◆ What to do ◆
Restate all entries exactly.

★ ★ ★ ★

-- ==== Sys2Proof/Laws/Encoding.lean ====
section
/-! SUPPORT. The value of a word built from fields, and the fields of a word, so that encoding questions become linear
arithmetic (30_encoding.md R92, R94). -/

namespace Sys2Proof

/-! ## The value of a word, one lemma per format -/

/-- An append is a sum. -/
theorem toNat_append_add {v w : Nat} (a : BitVec v) (b : BitVec w) : (a ++ b).toNat = a.toNat * 2 ^ w + b.toNat := by
  rw [BitVec.toNat_append, ← Nat.shiftLeft_add_eq_or_of_lt b.isLt, Nat.shiftLeft_eq]

/-- Format FA: `oooo aaaa aaaa aaaa`. -/
theorem toNat_FA (op : BitVec 4) (nnn : Addr) : (wordFA op nnn).toNat = op.toNat * 4096 + nnn.toNat :=
  toNat_append_add op nnn

/-- Format FXK: `oooo xxxx kkkk kkkk`. -/
theorem toNat_FXK (op : BitVec 4) (x : Reg) (nn : Byte) :
    (wordFXK op x nn).toNat = op.toNat * 4096 + x.toNat * 256 + nn.toNat := by
  have h := toNat_append_add (op ++ x) nn
  rw [toNat_append_add op x] at h
  refine h.trans ?_
  omega

/-- Formats FXY and FXYN: `oooo xxxx yyyy nnnn`. -/
theorem toNat_FXYN (op : BitVec 4) (x y : Reg) (n : Nibble) :
    (wordFXYN op x y n).toNat = op.toNat * 4096 + x.toNat * 256 + y.toNat * 16 + n.toNat := by
  have h := toNat_append_add (op ++ x ++ y) n
  rw [toNat_append_add (op ++ x) y, toNat_append_add op x] at h
  refine h.trans ?_
  omega

/-! ## The fields of a word, as numbers -/

theorem toNat_field_op (w : Word) : (fieldsOf w).op.toNat = w.toNat / 4096 := by
  have := w.isLt
  simp [fieldsOf, Nat.shiftRight_eq_div_pow]
  omega

theorem toNat_field_x (w : Word) : (fieldsOf w).x.toNat = w.toNat / 256 % 16 := by
  simp [fieldsOf, Nat.shiftRight_eq_div_pow]

theorem toNat_field_y (w : Word) : (fieldsOf w).y.toNat = w.toNat / 16 % 16 := by
  simp [fieldsOf, Nat.shiftRight_eq_div_pow]

theorem toNat_field_n (w : Word) : (fieldsOf w).n.toNat = w.toNat % 16 := by
  simp [fieldsOf]

theorem toNat_field_nn (w : Word) : (fieldsOf w).nn.toNat = w.toNat % 256 := by
  simp [fieldsOf]

theorem toNat_field_nnn (w : Word) : (fieldsOf w).nnn.toNat = w.toNat % 4096 := by
  simp [fieldsOf]

/-! ## The fields of a word built from fields -/

theorem fieldsOf_FA (op : BitVec 4) (nnn : Addr) :
    (fieldsOf (wordFA op nnn)).op = op ∧ (fieldsOf (wordFA op nnn)).nnn = nnn := by
  have h1 := op.isLt
  have h2 := nnn.isLt
  constructor <;> apply BitVec.eq_of_toNat_eq
  · rw [toNat_field_op, toNat_FA]
    omega
  · rw [toNat_field_nnn, toNat_FA]
    omega

theorem fieldsOf_FXK (op : BitVec 4) (x : Reg) (nn : Byte) :
    (fieldsOf (wordFXK op x nn)).op = op ∧ (fieldsOf (wordFXK op x nn)).x = x ∧ (fieldsOf (wordFXK op x nn)).nn = nn := by
  have h1 := op.isLt
  have h2 := x.isLt
  have h3 := nn.isLt
  refine ⟨?_, ?_, ?_⟩ <;> apply BitVec.eq_of_toNat_eq
  · rw [toNat_field_op, toNat_FXK]
    omega
  · rw [toNat_field_x, toNat_FXK]
    omega
  · rw [toNat_field_nn, toNat_FXK]
    omega

theorem fieldsOf_FXYN (op : BitVec 4) (x y : Reg) (n : Nibble) :
    (fieldsOf (wordFXYN op x y n)).op = op ∧ (fieldsOf (wordFXYN op x y n)).x = x ∧
    (fieldsOf (wordFXYN op x y n)).y = y ∧ (fieldsOf (wordFXYN op x y n)).n = n := by
  have h1 := op.isLt
  have h2 := x.isLt
  have h3 := y.isLt
  have h4 := n.isLt
  refine ⟨?_, ?_, ?_, ?_⟩ <;> apply BitVec.eq_of_toNat_eq
  · rw [toNat_field_op, toNat_FXYN]
    omega
  · rw [toNat_field_x, toNat_FXYN]
    omega
  · rw [toNat_field_y, toNat_FXYN]
    omega
  · rw [toNat_field_n, toNat_FXYN]
    omega

/-! ## The masks of R100, as fields -/

theorem getLsbD_FA (op : BitVec 4) (nnn : Addr) (k : Nat) :
    (wordFA op nnn).getLsbD k = if k < 12 then nnn.getLsbD k else op.getLsbD (k - 12) :=
  BitVec.getLsbD_append (x := op) (y := nnn) (i := k)

theorem getLsbD_FXK (op : BitVec 4) (x : Reg) (nn : Byte) (k : Nat) :
    (wordFXK op x nn).getLsbD k =
      if k < 8 then nn.getLsbD k else if k - 8 < 4 then x.getLsbD (k - 8) else op.getLsbD (k - 8 - 4) := by
  rw [← BitVec.getLsbD_append (x := op) (y := x)]
  exact BitVec.getLsbD_append (x := op ++ x) (y := nn) (i := k)

theorem getLsbD_FXYN (op : BitVec 4) (x y : Reg) (n : Nibble) (k : Nat) :
    (wordFXYN op x y n).getLsbD k =
      if k < 4 then n.getLsbD k else if k - 4 < 4 then y.getLsbD (k - 4)
      else if k - 4 - 4 < 4 then x.getLsbD (k - 4 - 4) else op.getLsbD (k - 4 - 4 - 4) := by
  rw [← BitVec.getLsbD_append (x := op) (y := x), ← BitVec.getLsbD_append (x := op ++ x) (y := y)]
  exact BitVec.getLsbD_append (x := op ++ x ++ y) (y := n) (i := k)

/-- The mask of families without a second level keeps the family nibble. -/
theorem and_F000 (w : Word) : w &&& 0xF000 = wordFA (fieldsOf w).op 0 := by
  apply BitVec.eq_of_getLsbD_eq
  intro k hk
  rw [getLsbD_FA]
  interval_cases k <;> simp [fieldsOf]

/-- The mask of family 8 keeps the family nibble and `n`. -/
theorem and_F00F (w : Word) : w &&& 0xF00F = wordFXYN (fieldsOf w).op 0 0 (fieldsOf w).n := by
  apply BitVec.eq_of_getLsbD_eq
  intro k hk
  rw [getLsbD_FXYN]
  interval_cases k <;> simp [fieldsOf]

/-- The mask of families E and F keeps the family nibble and `nn`. -/
theorem and_F0FF (w : Word) : w &&& 0xF0FF = wordFXK (fieldsOf w).op 0 (fieldsOf w).nn := by
  apply BitVec.eq_of_getLsbD_eq
  intro k hk
  rw [getLsbD_FXK]
  interval_cases k <;> simp [fieldsOf]

/-- The mask of family 0 keeps the whole word. -/
theorem and_FFFF (w : Word) : w &&& 0xFFFF = w := BitVec.and_allOnes (x := w)

end Sys2Proof
end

★ ★ ★ ★

◆ Task response ◆
-- ==== Sys2Proof/Laws/Encoding.lean ====
section
/-! SUPPORT. The value of a word built from fields, and the fields of a word, so that encoding questions become linear
arithmetic (30_encoding.md R92, R94). -/

namespace Sys2Proof

/-! ## The value of a word, one lemma per format -/

/-- An append is a sum. -/
theorem toNat_append_add {v w : Nat} (a : BitVec v) (b : BitVec w) : (a ++ b).toNat = a.toNat * 2 ^ w + b.toNat := by
  rw [BitVec.toNat_append, ← Nat.shiftLeft_add_eq_or_of_lt b.isLt, Nat.shiftLeft_eq]

/-- Format FA: `oooo aaaa aaaa aaaa`. -/
theorem toNat_FA (op : BitVec 4) (nnn : Addr) : (wordFA op nnn).toNat = op.toNat * 4096 + nnn.toNat :=
  toNat_append_add op nnn

/-- Format FXK: `oooo xxxx kkkk kkkk`. -/
theorem toNat_FXK (op : BitVec 4) (x : Reg) (nn : Byte) :
    (wordFXK op x nn).toNat = op.toNat * 4096 + x.toNat * 256 + nn.toNat := by
  have h := toNat_append_add (op ++ x) nn
  rw [toNat_append_add op x] at h
  refine h.trans ?_
  omega

/-- Formats FXY and FXYN: `oooo xxxx yyyy nnnn`. -/
theorem toNat_FXYN (op : BitVec 4) (x y : Reg) (n : Nibble) :
    (wordFXYN op x y n).toNat = op.toNat * 4096 + x.toNat * 256 + y.toNat * 16 + n.toNat := by
  have h := toNat_append_add (op ++ x ++ y) n
  rw [toNat_append_add (op ++ x) y, toNat_append_add op x] at h
  refine h.trans ?_
  omega

/-! ## The fields of a word, as numbers -/

theorem toNat_field_op (w : Word) : (fieldsOf w).op.toNat = w.toNat / 4096 := by
  have := w.isLt
  simp [fieldsOf, Nat.shiftRight_eq_div_pow]
  omega

theorem toNat_field_x (w : Word) : (fieldsOf w).x.toNat = w.toNat / 256 % 16 := by
  simp [fieldsOf, Nat.shiftRight_eq_div_pow]

theorem toNat_field_y (w : Word) : (fieldsOf w).y.toNat = w.toNat / 16 % 16 := by
  simp [fieldsOf, Nat.shiftRight_eq_div_pow]

theorem toNat_field_n (w : Word) : (fieldsOf w).n.toNat = w.toNat % 16 := by
  simp [fieldsOf]

theorem toNat_field_nn (w : Word) : (fieldsOf w).nn.toNat = w.toNat % 256 := by
  simp [fieldsOf]

theorem toNat_field_nnn (w : Word) : (fieldsOf w).nnn.toNat = w.toNat % 4096 := by
  simp [fieldsOf]

/-! ## The fields of a word built from fields -/

theorem fieldsOf_FA (op : BitVec 4) (nnn : Addr) :
    (fieldsOf (wordFA op nnn)).op = op ∧ (fieldsOf (wordFA op nnn)).nnn = nnn := by
  have h1 := op.isLt
  have h2 := nnn.isLt
  constructor <;> apply BitVec.eq_of_toNat_eq
  · rw [toNat_field_op, toNat_FA]
    omega
  · rw [toNat_field_nnn, toNat_FA]
    omega

theorem fieldsOf_FXK (op : BitVec 4) (x : Reg) (nn : Byte) :
    (fieldsOf (wordFXK op x nn)).op = op ∧ (fieldsOf (wordFXK op x nn)).x = x ∧ (fieldsOf (wordFXK op x nn)).nn = nn := by
  have h1 := op.isLt
  have h2 := x.isLt
  have h3 := nn.isLt
  refine ⟨?_, ?_, ?_⟩ <;> apply BitVec.eq_of_toNat_eq
  · rw [toNat_field_op, toNat_FXK]
    omega
  · rw [toNat_field_x, toNat_FXK]
    omega
  · rw [toNat_field_nn, toNat_FXK]
    omega

theorem fieldsOf_FXYN (op : BitVec 4) (x y : Reg) (n : Nibble) :
    (fieldsOf (wordFXYN op x y n)).op = op ∧ (fieldsOf (wordFXYN op x y n)).x = x ∧
    (fieldsOf (wordFXYN op x y n)).y = y ∧ (fieldsOf (wordFXYN op x y n)).n = n := by
  have h1 := op.isLt
  have h2 := x.isLt
  have h3 := y.isLt
  have h4 := n.isLt
  refine ⟨?_, ?_, ?_, ?_⟩ <;> apply BitVec.eq_of_toNat_eq
  · rw [toNat_field_op, toNat_FXYN]
    omega
  · rw [toNat_field_x, toNat_FXYN]
    omega
  · rw [toNat_field_y, toNat_FXYN]
    omega
  · rw [toNat_field_n, toNat_FXYN]
    omega

/-! ## The masks of R100, as fields -/

theorem getLsbD_FA (op : BitVec 4) (nnn : Addr) (k : Nat) :
    (wordFA op nnn).getLsbD k = if k < 12 then nnn.getLsbD k else op.getLsbD (k - 12) :=
  BitVec.getLsbD_append (x := op) (y := nnn) (i := k)

theorem getLsbD_FXK (op : BitVec 4) (x : Reg) (nn : Byte) (k : Nat) :
    (wordFXK op x nn).getLsbD k =
      if k < 8 then nn.getLsbD k else if k - 8 < 4 then x.getLsbD (k - 8) else op.getLsbD (k - 8 - 4) := by
  rw [← BitVec.getLsbD_append (x := op) (y := x)]
  exact BitVec.getLsbD_append (x := op ++ x) (y := nn) (i := k)

theorem getLsbD_FXYN (op : BitVec 4) (x y : Reg) (n : Nibble) (k : Nat) :
    (wordFXYN op x y n).getLsbD k =
      if k < 4 then n.getLsbD k else if k - 4 < 4 then y.getLsbD (k - 4)
      else if k - 4 - 4 < 4 then x.getLsbD (k - 4 - 4) else op.getLsbD (k - 4 - 4 - 4) := by
  rw [← BitVec.getLsbD_append (x := op) (y := x), ← BitVec.getLsbD_append (x := op ++ x) (y := y)]
  exact BitVec.getLsbD_append (x := op ++ x ++ y) (y := n) (i := k)

/-- The mask of families without a second level keeps the family nibble. -/
theorem and_F000 (w : Word) : w &&& 0xF000 = wordFA (fieldsOf w).op 0 := by
  apply BitVec.eq_of_getLsbD_eq
  intro k hk
  rw [getLsbD_FA]
  interval_cases k <;> simp [fieldsOf]

/-- The mask of family 8 keeps the family nibble and `n`. -/
theorem and_F00F (w : Word) : w &&& 0xF00F = wordFXYN (fieldsOf w).op 0 0 (fieldsOf w).n := by
  apply BitVec.eq_of_getLsbD_eq
  intro k hk
  rw [getLsbD_FXYN]
  interval_cases k <;> simp [fieldsOf]

/-- The mask of families E and F keeps the family nibble and `nn`. -/
theorem and_F0FF (w : Word) : w &&& 0xF0FF = wordFXK (fieldsOf w).op 0 (fieldsOf w).nn := by
  apply BitVec.eq_of_getLsbD_eq
  intro k hk
  rw [getLsbD_FXK]
  interval_cases k <;> simp [fieldsOf]

/-- The mask of family 0 keeps the whole word. -/
theorem and_FFFF (w : Word) : w &&& 0xFFFF = w := BitVec.and_allOnes (x := w)

end Sys2Proof
end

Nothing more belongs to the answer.